Before we get to the links, I'll just note this: you won't find me getting all upset about the possible purchase of Twitter by a particular titan. I posted over a year ago about how I don't tweet that much beyond semi-automated tweets about my posts. I read Twitter a lot because I have so many museum peeps on the platform, so it's a kind of short-form sector-reading for me, but I don't find posting a terribly rewarding experience. How many of you, dear readers, are considering dumping Twitter?

At any rate, hero-worship capitalism is as hero-worship capitalism does, so the idea that social media is going to change because this figure has bought it is simultaneously obvious and naive. It has gotten me to push on getting Museum Human's Discord long-planned sangha worked out and moving forward, and to stop being introvertedly frightened of getting a community going.

More on that soon. Enjoy the links and have a great weekend.

One: Someone wrote on Medium that media outlets such as the New York Times Magazine shouldn't take claims about tech like AI at face value. I'm increasingly finding business-press writing presenting AI and machine learning as the solution to various organizational problems, such as managers not knowing what their teams are really working on or creating better-targeted professional development courses.

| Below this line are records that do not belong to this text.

theorem witness_DecodeAfterEncode : Instr.wf tiny (.rxframe [5#32, 0xFFFFFFFF#32]) = true := by decide
theorem witness_EncodeAfterDecode :
    decode tiny [0x0A000000#32, 5#32, 6#32, 7#32] = .ok (.rxframe [5#32, 6#32], [7#32]) := by decide +kernel
theorem witness_TableRowsAreTheLegalWords :
    paylen tiny 0x0C00FFFF#32 ≤ (List.replicate 65535 (0#32 : Word)).length ∧
    (∃ row ∈ opcodeTable, row.hits 0x0C00FFFF#32 = true) ∧ (∃ p, decode tiny [0x3F000000#32] = .ok p) := by
  refine ⟨?_, by decide, ⟨(.sreset, []), by decide +kernel⟩⟩
  rw [List.length_replicate, paylen, if_neg (by decide), if_pos (by decide)]
  decide
theorem witness_StepRunsDecodedCommand :
    (holding (encode (.henc 3#4) ++ [9#32])).cfg.valid = true ∧ Instr.wf tiny (.henc 3#4) = true ∧
    (holding (encode (.henc 3#4) ++ [9#32])).cmd.drop 0 = encode (.henc 3#4) ++ [9#32] := by decide +kernel
theorem witness_WaitingChangesNothing :
    (tinyBox.cfg.valid = true ∧ tinyBox.cmd.length ≤ tinyBox.cmdptr) ∧
    ((holding [0x08000000#32, 1#32]).cmd.drop 0 = 0x08000000#32 :: [1#32] ∧
      [(1#32 : Word)].length < paylen tiny 0x08000000#32 ∧ (holding [0x08000000#32, 1#32]).closed = false) := by
  decide +kernel
theorem witness_ClosedInsideCommandIsStuck :
    let s : State := { holding [0x0C000001#32] with closed := true }
    s.cfg.valid = true ∧ s.closed = true ∧ s.cmd.drop s.cmdptr = 0x0C000001#32 :: [] ∧
      ([] : List Word).length < paylen s.cfg 0x0C000001#32 := by decide +kernel
theorem witness_ReservedOpcodeAnswered :
    (holding [0x05001234#32]).cfg.valid = true ∧ (holding [0x05001234#32]).cmd.drop 0 = 0x05001234#32 :: [] ∧
    opc 0x05001234#32 ∉ [0x01#8, 0x02#8, 0x03#8, 0x04#8, 0x08#8, 0x09#8, 0x0A#8, 0x0C#8, 0x0D#8, 0x10#8, 0x11#8, 0x20#8,
      0x3F#8] := by decide +kernel
theorem witness_HeaderFieldErrorAnswered :
    (holding [0x03010001#32]).cfg.valid = true ∧ (holding [0x03010001#32]).cmd.drop 0 = 0x03010001#32 :: [] ∧
    (paylen tiny 0x03010001#32 ≤ 0 ∧ opc 0x03010001#32 = Op.txbit.code ∧ rsv 0x03010001#32 ≠ 0#8) ∧
    (opc 0x10000010#32 = Op.henc.code ∧ imm 0x10000010#32 &&& Op.henc.immZero ≠ 0#16) := by decide +kernel
theorem witness_OpenStreamNeverStops : tinyBox.cfg.valid = true ∧ tinyBox.closed = false := by decide
theorem witness_PointerPassesWholeCommand :
    (holding [0x0C000001#32, 7#32]).cmd.drop 0 = 0x0C000001#32 :: [7#32] ∧
    paylen tiny 0x0C000001#32 ≤ [(7#32 : Word)].length ∧ ∃ t, step (holding [0x0C000001#32, 7#32]) = .next t := by
  refine ⟨by decide, by decide +kernel, _, rfl⟩
theorem witness_LaterWordsChangeNothing :
    (holding [0x02000001#32]).cmd.drop 0 = 0x02000001#32 :: [] ∧ paylen tiny 0x02000001#32 ≤ ([] : List Word).length ∧
    ∃ t, step (holding [0x02000001#32]) = .next t := by
  refine ⟨by decide, by decide +kernel, _, rfl⟩
theorem witness_CleanCommandsAssemble :
    Instr.wf tiny (.detect [5#32, 6#32]) = true ∧ payloadClean (Instr.detect [5#32, 6#32]).payload = true ∧
    (Instr.detect [5#32, 6#32]).payload.length ≤ 65535 ∧ 0 ≤ 65535 ∧ 65535 ≤ 65535 := by decide +kernel
theorem witness_OnlyValidConfigurationsRun :
    (State.resetWith { tiny with baud := 3 }).cfg.valid = false := by decide
theorem witness_ResetStands : tiny.valid = true := by decide
theorem witness_StandingKept :
    (holding [0x0C000001#32, 7#32]).Standing ∧ ∃ t, step (holding [0x0C000001#32, 7#32]) = .next t :=
  ⟨by decide, _, rfl⟩
theorem witness_StandardPolaritiesRest :
    (holding [0x03000001#32]).PolaritiesRest ∧ ∃ t, step (holding [0x03000001#32]) = .next t :=
  ⟨fun _ => ⟨rfl, rfl⟩, _, rfl⟩
theorem witness_TraceStaysWellFormed :
    (holding [0x03000001#32]).TraceOk ∧ ∃ t, step (holding [0x03000001#32]) = .next t :=
  ⟨fun e h => (by cases h), _, rfl⟩
theorem witness_TraceOnlyGrows : ∃ t, step (holding [0x3F000000#32]) = .next t := ⟨_, rfl⟩
theorem witness_OneResponsePerCommand : tinyBox.cfg.valid = true := by decide
theorem witness_ErrorsChangeNothing :
    tinyBox.cfg.valid = true ∧ ∃ t, exec (.hdec 3#8) tinyBox = .next t ∧
      t.trace = tinyBox.trace ++ [] ++ [.rsp 0x40000000#32] ∧ respStat 0x40000000#32 ≠ 0#4 :=
  ⟨by decide, _, rfl, by decide +kernel, by decide⟩
theorem witness_OperationsWriteOnlyTheirRegisters :
    tinyBox.Ready ∧ (∃ t, exec (.detect [1#32, 2#32]) tinyBox = .next t) ∧ (∃ t, exec (.txbyte 7#8) tinyBox = .next t) ∧
    (∃ t, exec (.ldec true) tinyBox = .next t) ∧ (∃ t, exec (.rxframe [1#32, 2#32]) tinyBox = .next t) ∧
    (∃ t, exec (.spush [1#32]) tinyBox = .next t) ∧ (∃ t, exec (.rxpush [1#32, 2#32]) tinyBox = .next t) :=
  ⟨by decide, ⟨_, rfl⟩, ⟨_, rfl⟩, ⟨_, rfl⟩, ⟨_, rfl⟩, ⟨_, rfl⟩, ⟨_, rfl⟩⟩
theorem witness_TransmitAndReceiveCommute : tinyBoxN.cfg.valid = true ∧
    (∃ b, Instr.txbit true = .txbit b) ∧ (∃ p, Instr.rxpush [1#32, 2#32] = .rxpush p) := ⟨by decide, ⟨_, rfl⟩, ⟨_, rfl⟩⟩
theorem witness_ToneRom : tiny.valid = true ∧ (tiny.toneFreq true * 1) % tiny.sampleRate = (tiny.toneFreq true * 5) % tiny.sampleRate := by
  decide
theorem witness_ToneContentsAtDefaultTones :
    (cfgOf 2400 .nrzi 3).sampleRate = 48000 ∧ (cfgOf 2400 .nrzi 3).fMark = 1200 ∧ (cfgOf 2400 .nrzi 3).fSpace = 2400 ∧
    ∃ row ∈ quarters40, (cfgOf 2400 .nrzi 3).amp = row.1 := by decide
theorem witness_ZeroPairsInTones :
    ((cfgOf 2400 .standard 4).valid = true ∧ 4 ≤ (cfgOf 2400 .standard 4).amp) ∧
    ((cfgOf 2400 .standard 3).valid = true ∧ (cfgOf 2400 .standard 3).amp ≤ 3 ∧ 11 ≤ (cfgOf 2400 .standard 3).frameSize) ∧
    ((cfgOf 8000 .standard 1).valid = true ∧ (cfgOf 8000 .standard 1).amp = 1 ∧
      6 ≤ (cfgOf 8000 .standard 1).frameSize) := by decide
/-- The hypothesis on the coding, both ways: `TxbitSendsSymbol`, `TxbyteStandard`, `TxbyteNrzi`, `LencSteps`, `LdecSteps`. -/
theorem witness_variants : tinyBox.cfg.variant = .standard ∧ tinyBoxN.cfg.variant = .nrzi := by decide
theorem witness_LineCodingInverts : tinyBoxN.cfg.variant = tinyBoxN.cfg.variant ∧ tinyBoxN.encPol = tinyBoxN.decPol := by
  decide
theorem witness_NrziErrorsStayLocal : tinyBoxN.cfg.variant = .nrzi ∧
    ({ tinyBoxN with encPol := false } : State).encPol = (!tinyBoxN.decPol) := by decide
theorem witness_DetectNamesNearer : payloadClean [1#32, 2#32] = true ∧ [(1#32 : Word), 2#32].length = tinyBox.cfg.frameSize := by
  decide
theorem witness_DistanceFitsAccumulator : tiny.valid = true := by decide
theorem witness_TieParityLaw : [(1#16 : Sample), 2#16].length = tiny.frameSize := by decide
theorem witness_CleanFramesAndTies : toneFrame tiny true ≠ toneFrame tiny false ∧
    ({ tiny with fSpace := 1 } : Cfg).fMark = ({ tiny with fSpace := 1 } : Cfg).fSpace := by decide +kernel
theorem witness_RxframeAssembles : payloadClean [1#32, 2#32] = true ∧
    ({ tinyBox with rxCnt := 7#3 } : State).rxCnt = 7#3 ∧ tinyBox.rxCnt ≠ 7#3 := by decide
theorem witness_FramePayloadErrorAnswered : ∃ w ∈ [(0#32 : Word), 0x00010000#32], prsv w ≠ 0#16 :=
  ⟨0x00010000#32, by simp, by decide⟩
theorem witness_StripLeavesOneZero : ([5#16] : List Sample).head? ≠ some 0#16 := by decide
theorem witness_SpushAligns :
    tinyBox.Ready ∧ tinyBox.fsBuf.length + 1 ≤ tinyBox.cfg.bufCap ∧ payloadClean [7#32] = true ∧
    (stripZeros (tinyBox.fsBuf ++ samples [7#32])).length < tinyBox.cfg.frameSize ∧
    (tinyBox.fsBuf.length + 2 ≤ tinyBox.cfg.bufCap ∧
      tinyBox.cfg.frameSize ≤ (stripZeros (tinyBox.fsBuf ++ samples [7#32, 0#32])).length ∧
      (stripZeros (tinyBox.fsBuf ++ samples [7#32, 0#32])).length < 2 * tinyBox.cfg.frameSize) ∧
    (tinyBox.fsBuf.length + 4 ≤ tinyBox.cfg.bufCap ∧
      (stripZeros (tinyBox.fsBuf ++ samples [7#32, 0#32, 0#32, 1#32])).length = 2 * tinyBox.cfg.frameSize) := by
  decide +kernel
theorem witness_RxpushIsSpushThenRxframes : tinyBox.Ready ∧ 1 ≤ [(7#32 : Word), 0#32].length ∧
    tinyBox.fsBuf.length + [(7#32 : Word), 0#32].length ≤ tinyBox.cfg.bufCap ∧ payloadClean [7#32, 0#32] = true := by decide
theorem witness_AdmissionOfBlocks :
    tinyBox.cfg.valid = true ∧ (1 ≤ 4 ∧ tinyBox.fsBuf.length + 4 ≤ tinyBox.cfg.bufCap) ∧
    payloadClean (List.replicate 4 1#32) = true ∧ ¬(1 ≤ 5 ∧ tinyBox.fsBuf.length + 5 ≤ tinyBox.cfg.bufCap) ∧
    ¬(1 ≤ 0 ∧ tinyBox.fsBuf.length + 0 ≤ tinyBox.cfg.bufCap) ∧
    tinyBox.AtBoundary ∧ 1 ≤ 3 ∧ 3 ≤ tinyBox.cfg.frameSize + 1 := by decide
theorem witness_BlockPayloadErrorAnswered : 1 ≤ [(0x00010000#32 : Word)].length ∧
    tinyBox.fsBuf.length + [(0x00010000#32 : Word)].length ≤ tinyBox.cfg.bufCap ∧
    ∃ w ∈ [(0x00010000#32 : Word)], prsv w ≠ 0#16 := ⟨by decide, by decide, 0x00010000#32, by simp, by decide⟩
theorem witness_LeadingSilenceAlignment :
    (({ tinyBox with fsBuf := [0#16] } : State).Ready ∧ tinyBox.Ready) ∧
    (∀ b ∈ [[0#16, 0#16, 5#16], [(0#16 : Sample), 7#16]], 1 ≤ b.length ∧ b.length ≤ tinyBox.cfg.frameSize + 1) ∧
    AllAdmitted spushOf [[0#16, 0#16, 5#16, 0#16], [(7#16 : Sample)]] tinyBox ∧
    [[0#16, 0#16, 5#16, 0#16], [(7#16 : Sample)]].flatten = List.replicate 2 0#16 ++ [5#16, 0#16, 7#16] ∧
    [(5#16 : Sample), 0#16, 7#16].head? ≠ some 0#16 ∧ hasZeroPair [5#16, 0#16, 7#16] = false :=
  ⟨by decide, by decide, ⟨by decide, fun t h => by cases h; exact ⟨by decide +kernel, fun _ _ => trivial⟩⟩, by decide, by decide, by decide⟩
theorem witness_SilenceAfterLateBurst : ({ tinyBox with fsBuf := [5#16] } : State).Ready ∧ (5#16 : Sample) ≠ 0#16 ∧
    ∀ b ∈ [[(0#16 : Sample)], [0#16, 0#16]], 1 ≤ b.length ∧ b.length ≤ tinyBox.cfg.frameSize ∧ ∀ y ∈ b, y = 0#16 :=
  ⟨by decide, by decide, by simp [tinyBox, tiny, Cfg.frameSize]⟩
theorem witness_ModulationRoundTrip : tinyBox.cfg.valid = true ∧ tinyBox.Ready ∧ LinkReady tinyBox tinyBox ∧
    tinyBox.fsBuf = [] ∧ ∀ y, detect tinyBox.cfg (toneFrame tinyBox.cfg y) = y :=
  ⟨by decide, by decide, ⟨rfl, rfl, rfl, rfl, rfl, ⟨rfl, rfl⟩, rfl, .inl rfl⟩, rfl, by decide +kernel⟩
/-- A block whose two tones hold no zero and are told apart one sample late: `3, 3, 3, 3, 3` and `3, 2, 1, -1, -2`. -/
def five : Cfg :=
  { sampleRate := 10, baud := 2, fMark := 10, fSpace := 1, variant := .nrzi, amp := 3, tieBit := false }
/-- That block after reset. -/
def fiveBox : State := State.resetWith five
theorem noZeroPair_of_noZero : ∀ l : List Sample, (∀ v ∈ l, v ≠ 0#16) → hasZeroPair l = false
  | [], _ => rfl
  | [_], _ => rfl
  | a :: b :: l, h => by
    simp [hasZeroPair, h a (by simp), noZeroPair_of_noZero (b :: l) fun v hv => h v (by simp_all)]
/-- `AllAdmitted`, computed along the run. -/
def admittedRun (push : List Sample → Instr) : List (List Sample) → State → Bool
  | [], _ => true
  | b :: bs, s => s.admits b.length && ((nextOf (exec (push b) s)).all fun t => admittedRun push bs t)
theorem allAdmitted_of_run (push : List Sample → Instr) :
    ∀ (blocks : List (List Sample)) (s : State), admittedRun push blocks s = true → AllAdmitted push blocks s
  | [], _, _ => trivial
  | b :: bs, s, h => by
    simp only [admittedRun, Bool.and_eq_true] at h
    refine ⟨h.1, fun t ht => allAdmitted_of_run push bs t ?_⟩
    simpa [ht, nextOf] using h.2
/-- The frames of `TXBYTE 0xA5` on that block. -/
def fiveFrames : List Frame := ((nextOf (exec (.txbyte 0xA5#8) fiveBox)).map fun t => txsPort t.trace).getD []
theorem witness_LateModulationRoundTrip : fiveBox.cfg.valid = true ∧ fiveBox.Ready ∧ LinkReady fiveBox fiveBox ∧
    (∀ symbols : List Bit, hasZeroPair (symbols.flatMap (toneFrame fiveBox.cfg)) = false) ∧
    (∀ (x : Sample) (y : Bit), x = 0#16 ∨ (∃ z, x = tone fiveBox.cfg z (fiveBox.cfg.frameSize - 1)) →
      detect fiveBox.cfg (lateWindow x (toneFrame fiveBox.cfg y)) = y) ∧
    (∃ t, execAll (expandTxmsg [0xA5#8]) fiveBox = .next t ∧ txsPort t.trace = txsPort fiveBox.trace ++ fiveFrames) ∧
    1 ≤ fiveBox.fsBuf.length + 7 ∧ AllAdmitted rxpushOf (List.replicate 7 0#16 :: fiveFrames) fiveBox ∧
    (List.replicate 7 0#16 :: fiveFrames).flatten = List.replicate 7 (0#16 : Sample) ++ fiveFrames.flatten := by
  refine ⟨by decide, by decide, ⟨rfl, rfl, rfl, rfl, rfl, ⟨rfl, rfl⟩, rfl, .inl rfl⟩, fun symbols => ?_, ?_,
    ⟨_, rfl, rfl⟩, by decide, allAdmitted_of_run _ _ _ (by decide +kernel), rfl⟩
  · apply noZeroPair_of_noZero
    intro v hv
    obtain ⟨y, -, hy⟩ := List.mem_flatMap.mp hv
    have key : ∀ y, (toneFrame fiveBox.cfg y).all (fun v => decide (v ≠ 0#16)) = true := by decide +kernel
    exact of_decide_eq_true (List.all_eq_true.mp (key y) v hy)
  · have key : ∀ y z, detect fiveBox.cfg (lateWindow 0#16 (toneFrame fiveBox.cfg y)) = y ∧
        detect fiveBox.cfg (lateWindow (tone fiveBox.cfg z (fiveBox.cfg.frameSize - 1)) (toneFrame fiveBox.cfg y)) = y := by
      decide +kernel
    rintro x y (rfl | ⟨z, rfl⟩)
    · exact (key y true).1
    · exact (key y z).2
theorem witness_HdecFindsNearCodeword : weight (0xB5#8 ^^^ hammingTable.getD (11#4 : Nibble).toNat 0#8) ≤ 1 ∧
    ∀ n : Nibble, 2 ≤ weight (0x6F#8 ^^^ hammingTable.getD n.toNat 0#8) := by decide +kernel
theorem witness_RdregReadsMap : tinyBox.cfg.baud < 65536 := by decide
theorem witness_RdregReservedIndex : (0x07#8 : Byte).toNat = 7 ∧ 0x0B ≤ (0x0B#8 : Byte).toNat ∧
    0x0B ≤ (0xFF#8 : Byte).toNat := by decide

Two: The next five links are from a Vox series finding purpose in work. It's interesting the mileage that outlets get from this topic (HBR had a recent series here), though Vox does a nice job of being honest about how many people don't have—or want—these kinds of discussions. The first article sets the stage.

Three: Of course, Vox has to get into whether Gen Z is anti-work or not.

Four: In this piece, Vox correctly asks how much we're to blame for our demand/expectation of having cheap stuff delivered to us all the time. (I've noticed that fewer people bring up how the real cost of stuff is baked into the increasing rate of inflation.) We should ask, what might the cost of Amazon unionization be to getting cheap stuff all the time? What could this mean for other fields whose scarcity of livable work leads to our sense of abundance?

Five: Vox next examines the caregiving sector and the unsustainability of jobs that are required for so many other jobs to be sustainable. Seems to be a theme, society exploiting one group so that they can exploit another? I recently suggested that the need for caregiving leave only exemplifies how much workers just need more time off, in general (link #6 here).

Six: The Vox series ends by asking, does work have a future? Do they mean "toil"? "Careers"? "Good" work, whatever that is? I'll answer no unless workers have more of a say in organizational decision-making.

Seven: McKinsey wrote how good hybrid/remote work policies align with the goals of DEIA. Well, duh.

Eight: This article from the Atlantic is interesting—and also deeply unsetting. Could workcations be practice for digital-nomad/distant-remote work? Some workers (usually influential) in organizations can benefit from workcations, but will institutions derive most of the benefit?

Nine: From great museum-sector peeps Alli Hartley-Kong, Rachel Ropeik, and Mimosa Shah, you must read this heartbreaking yet inspiring piece about all the museum education jobs vaporized during the pandemic.

Ten: Finally, this Harvard Business Review article is about managers, but workers (after all, managers are workers to the leaders above them) should also look at the organizational and team implications of how we design our organizations. Managers should be elevating and developing their reports by providing them with agency and autonomy.

Bonus: This week's thought-provoking museum-field Tweet with lots of responses is on the subject of the worst museum work advice you ever got …

Here was my slightly misstated response:

I should have written that the advice I got, very soon after arriving, was to never tell the truth to anyone outside of the immediate team. This is all-too-common guidance in a siloed and mistrustful field like museums!

I hope these links about work provide a respite from work. (Ha!)

Liberation

I'm wondering if I need to liberate myself from business press reading on work, even if just for a little while. Maybe if I put it down and pick it up in a month the conversation will have completely changed?

It's important to question our information-gathering sources and habits—something that many of us are doing now if we're considering dropping Twitter. Try books or articles on other topics—chances are, your mind will find oblique connections to what's been on your information menu.

If you're reading this and not a subscriber to Museum Human, consider signing up for a free subscription below—it's the only way to read the site's longer weekly post on the organizational culture of cultural organizations and to learn about upcoming subscriber-only events and communities. Thank you for reading!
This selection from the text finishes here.